(Dataset entries)
-- ==== Sys2Proof/Machine/SafetyExec.lean ====
section
/-!
DEFINITION. The commands of the safety manager and of the rank arbiters' hold limits (R373, R374, R397,
R470, R477, R482 to R486, R584).
-/
namespace Sys2Proof.Machine

open Sys2Proof

/-! ### Pins and timers -/

/-- FAULT_IN_ASSERT (R486): one record an assertion, cause EXT, the action of FIN_ACTION. -/
def execFaultInAssert (s : State) : Out :=
  if s.boot.st = .held ∨ s.saf.ext.isSome then .next s
  else
    let a := s.regs.finAction
    let s := { s with saf := { s.saf.set 4 with ext := some a } }
    .next (s.fault ⟨.extFault, if a = 2 then .fatal else .hold, Loc.hub 4, a, 0⟩)

/-- FAULT_IN_DEASSERT (R584). -/
def execFaultInDeassert (s : State) : Out := .next { s with saf := { s.saf with ext := none } }

/-- STALE_TIMER_EXPIRY (R482, R483). -/
def execStaleTimerExpiry (s : State) : Out :=
  if s.saf.stale.isNone then .next s else .next { s with saf := { s.saf.set 1 with stale := none } }

/-- MERGE_WINDOW_END (R477): the oldest window ends; what it counted is one record, with the data words of
the last counted (log entry 49). -/
def execMergeWindowEnd (s : State) : Out :=
  match s.saf.windows with
  | [] => .next s
  | w :: rest =>
    let s := { s with saf := { s.saf with windows := rest } }
    .next (if w.count = 0 then s else s.send w.last w.count)

/-! ### Phase watchdogs -/

/-- A die of the cycle has cores that have not ended the phase (R470). -/
def State.dieLate (s : State) (c : Cycle) (d : Nat) : Bool :=
  c.dies.contains d && (List.range 16).any (fun k => !s.coreDone c (d * 16 + k))

/-- The hub's own part of the phase is unfinished (R470): the Snapshot broadcast, a hub merge, the proof, the
Fix. -/
def State.hubLate (s : State) (c : Cycle) : Bool :=
  c.phase == 1 || c.phase == 7 || c.phase == 8 || (match s.armature with | some a => !c.hubDone a | none => false)

/-- PHASE_WATCHDOG_EXPIRY (R470): of the dies told late, those that have not passed, and the hub where its
part is unfinished. -/
def execPhaseWatchdogExpiry (late : List Die) (hubLate : Bool) (s : State) : Out :=
  match s.cyc.cur with
  | none => .next s
  | some c =>
    let ds := (List.range 8).filter (fun d => late.any (fun x => x.val == d) && s.dieLate c d)
    let ticks := (s.time.sclk - c.phaseSclk) / 6
    let fs := ds.map (fun d => Fault0.mk .phaseOverrun .restartDie (Loc.ofDie d) c.phase ticks)
    let hub := if hubLate && s.hubLate c then [Fault0.mk .phaseOverrun .restartHub (Loc.hub 0) c.phase ticks] else []
    .next (s.faults (fs ++ hub))

/-! ### Hold limits -/

/-- Resource code, instances and requesters of an arbitered class (R370). -/
def arbShape : ArbClass → Nat × Nat × Nat
  | .qe => (1, 32, 4) | .lpddr => (2, 8, 15) | .utx => (3, 32, 6) | .pcie => (4, 1, 6) | .led => (5, 1, 4)

/-- FLT_HOLD_CUT (R373). -/
def holdCut (cls : ArbClass) (inst owner len : Nat) (c : FClass) (loc : Loc) : Fault0 :=
  ⟨.holdCut, c, loc, (arbShape cls).1 + 256 * inst, owner + 256 * (len % 2 ^ 24)⟩

/-- The first active operation of some classes ends FAILED (R374, R455). -/
def State.cutOp (s : State) (p : LongOp → Bool) : State :=
  match s.ops.find? (fun o => o.st.active && p o) with
  | some o => s.withOps (endOp .failed .faultRestart o.desc s.ops)
  | none => s

/-- A QE command cut off: ABORTED, its candidate dropped, NOSOL (R252, R264, R374). How far a SOLVE had come is a free
value (log entry 1). -/
def State.cutQe (s : State) (core : Nat) : State :=
  match s.queueOf core .qe with
  | [] => s
  | c :: rest =>
    let s := (s.dequeue core .qe rest).commandDone c
    let d := QeCmd.ofWord c.word
    let o := SolveOrder.ofBytes (s.peek (dualBase (core / 4) + d.orderOff * 16) 32)
    let kind := if d.op = 1 then (((s.engEnv (core / 16)).bind (fun e => e.tmpl d.tmpl)).map (fun t => t.kind.code)).getD 0 else 0xF
    let v := s.freeVal.toNat
    let piv := if bitAt v 0 then some (v / 2 ^ 8 % 128, v / 2 ^ 16 % 256) else none
    let fl : FFlags := ⟨bitAt v 1, bitAt v 2, bitAt v 3, bitAt v 4, bitAt v 5⟩
    let key := leBytes 8 v
    let r := if d.op = 1 then openResult key o.cand .aborted kind piv fl (v / 2 ^ 24 % 256) (openNst key)
      else openResult key o.cand .aborted kind none {} 0 (openNst key)
    let s := s.spend 1
    if d.op = 1 then s.solveEnd core d c o r
    else ((s.dropCand o.kind).result (core / 4) d.resultOff r.bytes).flag c 0x10

/-- A mover's command cut off: its result says FAULT (R368, R374). -/
def State.cutMover (s : State) (cl mv : Nat) : State :=
  match s.queueOf cl (moverEngine mv) with
  | [] => s
  | c :: rest =>
    let s := (s.setQueue cl (moverEngine mv) rest).commandDone c
    s.result cl (MvCmd.ofWord c.word).resultOff (mvResult 0 0 true)

/-- A hold cut of a QE: nothing where the core does not own it. The QE then decides among those that wait (R373). -/
def State.holdQe (s : State) (cl k len : Nat) : State :=
  if s.qeWinner cl ≠ some k then s
  else (s.fault (holdCut .qe cl k len .info (engineLoc (4 * cl + k) .qe))).cutQe (4 * cl + k)

/-- A cut line transfer of a cluster's cache fails: the engine that asked for it raises FAULT with the cut as its
cause (R374). Which of the cluster's commands it was is a free value (log entry 1); with none in a queue the cut is
raised as it is. -/
def State.fillFails (s : State) (cl : Nat) (f : Fault0) : State :=
  let at_ := (s.eng.queues.filter (fun q => q.unit / 4 == cl && q.engine.index < 4)).flatMap (fun q => q.cmds.take 1)
  let s' := { s.spend 1 with coh := { s.coh with acc := s.coh.acc.filter (fun a => a.cluster != cl) } }
  match at_[s.freeVal.toNat % max 1 at_.length]? with
  | some c => s'.flagFault c (some f)
  | none => s'.fault f

/-- The requests of a die's directory that are under way: line and requester (R378). -/
def State.homeWork (s : State) (d : Nat) : List (Nat × Nat) :=
  (s.coh.dir.filter (fun e => homeOf e.line == some d)).filterMap (fun e => e.txn.map (fun t => (e.line, t.req.req)))

/-- A hold cut of an LPDDR port (R374). The request that a directory service works for is told by a free
value (log entry 1). -/
def State.holdLpddr (s : State) (d k len : Nat) : State :=
  if !(s.die d).running then s
  else if k < 4 then s.fillFails (4 * d + k) (holdCut .lpddr d k len .restartCluster ⟨d, k, 15, 0xD⟩)
  else if k = 4 then
    let v := s.freeVal.toNat
    let s := s.spend 1
    match (s.homeWork d)[v % max 1 (s.homeWork d).length]? with
    | some (line, req) =>
      let s := s.record (holdCut .lpddr d k len .restartCluster ⟨d, 15, 15, 0xD⟩)
      let s := { s with coh := s.coh.failTxn line }
      let s := s.withCoh (CohState.advance s.homeRead ⟨s.coh, []⟩ line)
      if req < 32 then { s with coh := { s.coh with acc := s.coh.acc.filter (fun a => !(a.cluster == req && a.line == line)) } } else s
    | none => s.fault (holdCut .lpddr d k len .restartCluster ⟨v % 32 / 4, v % 4, 15, 0xD⟩)
  else if k ≤ 12 then
    let cl := 4 * d + (k - 5) / 2
    let mv := (k - 5) % 2
    if (s.queueOf cl (moverEngine mv)).isEmpty then s
    else (s.cutMover cl mv).fault (holdCut .lpddr d k len .restartCluster ⟨d, cl % 4, 15, 8 + mv⟩)
  else if k = 13 then (s.fault (holdCut .lpddr d k len .info (Loc.hub 0))).cutOp (fun o => o.cls == .load)
  else (s.fault (holdCut .lpddr d k len .info ⟨d, 15, 15, 0xB⟩)).cutOp (fun o => o.cls == .scrubLp && bitAt o.dies d)

/-- The sender of an UNNUKAR_TX instance: instances 3 d to 3 d + 2 are die d's ends, 24 + d the hub's end of
its hub link (log entry 46). -/
def utxSender (inst : Nat) : Nat := if inst < 24 then inst / 3 else 8

/-- The oldest MSG packet of a sender is lost: the step's outcome is stale (R397). -/
def State.loseMsg (s : State) (sender : Nat) : State :=
  match s.msgs.find? (fun m => (m.src.map (· / 16)).getD 8 == sender && !m.told) with
  | some m => ({ s with msgs := s.msgs.erase m }).outcome m (some 0x12)
  | none => s

/-- The coherence messages under way that a sender's end of a virtual channel carries (R377, R393): VC0 responses, VC1
requests. A die sends those of its homes and of its clusters; the hub forwards any. -/
def State.cohSent (s : State) (x vc : Nat) : List CohMsg :=
  let from_ (n : Option Nat) : Bool := x == 8 || n == some x
  s.coh.msgs.filter (fun m => match m with
    | .data _ l _ _ | .wbAck _ l | .respErr _ l => vc == 0 && from_ (homeOf l)
    | .invAck cl _ => vc == 0 && from_ (some (cl / 4))
    | .inv _ l | .recall _ l _ => vc == 1 && from_ (homeOf l))

/-- A coherence packet is lost: its transaction fails and its requester sees RESP_ERR (R397). Which packet it was is a
free value (log entry 1); where none of the sender's is under way it was a request of one of its clusters. -/
def State.loseCoh (s : State) (x d vc : Nat) (f : FClass → Loc → Fault0) (loc : Loc) : State :=
  let v := s.freeVal.toNat
  let ms := s.cohSent x vc
  let s := s.spend 1
  match ms[v % max 1 ms.length]? with
  | some m =>
    let s := s.record (f .info loc)
    let s := { s with coh := s.coh.loseMsg m }
    s.withCoh (s.coh.serveAll s.homeRead)
  | none => s.fault (f .restartCluster ⟨if x = 8 then d else x, v % 4, 15, 0xC⟩)

/-- A hold cut of an UNNUKAR_TX arbiter, by the virtual channel of the lost packet (R374, R397). -/
def State.holdUtx (s : State) (inst vc len : Nat) : State :=
  let x := utxSender inst
  let d := if inst < 24 then inst / 3 else inst - 24
  let loc : Loc := if x = 8 then ⟨8, 0, 15, 0xC⟩ else ⟨x, 15, 15, 0xC⟩
  let f (c : FClass) (l : Loc) : Fault0 := holdCut .utx inst vc len c l
  if !(s.die d).running then s
  else if vc ≤ 1 then s.loseCoh x d vc f loc
  else if vc = 2 then s.fault (f (if x = 8 then .restartHub else .restartDie) loc)
  else if vc = 3 then (s.fault (f .info loc)).loseMsg x
  else if vc = 4 then
    let s := s.fault (f .info loc)
    if s.phase = 1 then s.abandon .faultRestart else s.cutOp (fun o => o.cls == .load)
  else s.fault (f .info loc)

/-- A hold cut of the PCIe master (R374): fetches are repeated; a cut completion or Fixer write restarts the
hub core. -/
def State.holdPcie (s : State) (k len : Nat) : State :=
  let f (c : FClass) (u : Nat) : Fault0 := holdCut .pcie 0 k len c (Loc.hub u)
  if k = 1 then s.fault (f .restartHub 1)
  else if k = 2 then s.fault (f .restartHub 8)
  else if k = 4 then (s.fault (f .info 1)).cutOp (fun o => o.cls == .load)
  else if k = 5 then (s.fault (f .info 6)).cutOp (fun o => o.cls == .ledger)
  else s.fault (f .info 1)

/-- A hold cut of the ledger's NVM (R374): records and counters are written again at the next grant. -/
def State.holdLed (s : State) (k len : Nat) : State :=
  let s := s.fault (holdCut .led 0 k len .info (Loc.hub 6))
  if k = 3 then s.cutOp (fun o => o.cls == .ledger) else s

/-- HOLD_LIMIT_EXPIRY (R373, R374): only a grant longer than a limit that is not 0. -/
def execHoldLimitExpiry (cls : ArbClass) (inst : Fin 32) (owner : Fin 16) (len : Nat) (s : State) : Out :=
  let n := (arbShape cls)
  let lim := nth 0 s.regs.hold (n.1 - 1)
  if n.2.1 ≤ inst.val ∨ n.2.2 ≤ owner.val then .fault .malformed
  else if s.boot.st = .held ∨ lim = 0 ∨ len ≤ lim then .next s
  else
    match cls with
    | .qe => .next (s.holdQe inst owner len)
    | .lpddr => .next (s.holdLpddr inst owner len)
    | .utx => .next (s.holdUtx inst owner len)
    | .pcie => .next (s.holdPcie owner len)
    | .led => .next (s.holdLed owner len)

end Sys2Proof.Machine
end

▸ **What to do**
Using the entries shown above, reproduce verbatim the lines from the line bearing "else if vc = 2" to the line bearing "next grant. -/", inclusive.

▸ **Result for this exercise**
  else if vc = 2 then s.fault (f (if x = 8 then .restartHub else .restartDie) loc)
  else if vc = 3 then (s.fault (f .info loc)).loseMsg x
  else if vc = 4 then
    let s := s.fault (f .info loc)
    if s.phase = 1 then s.abandon .faultRestart else s.cutOp (fun o => o.cls == .load)
  else s.fault (f .info loc)

/-- A hold cut of the PCIe master (R374): fetches are repeated; a cut completion or Fixer write restarts the
hub core. -/
def State.holdPcie (s : State) (k len : Nat) : State :=
  let f (c : FClass) (u : Nat) : Fault0 := holdCut .pcie 0 k len c (Loc.hub u)
  if k = 1 then s.fault (f .restartHub 1)
  else if k = 2 then s.fault (f .restartHub 8)
  else if k = 4 then (s.fault (f .info 1)).cutOp (fun o => o.cls == .load)
  else if k = 5 then (s.fault (f .info 6)).cutOp (fun o => o.cls == .ledger)
  else s.fault (f .info 1)

/-- A hold cut of the ledger's NVM (R374): records and counters are written again at the next grant. -/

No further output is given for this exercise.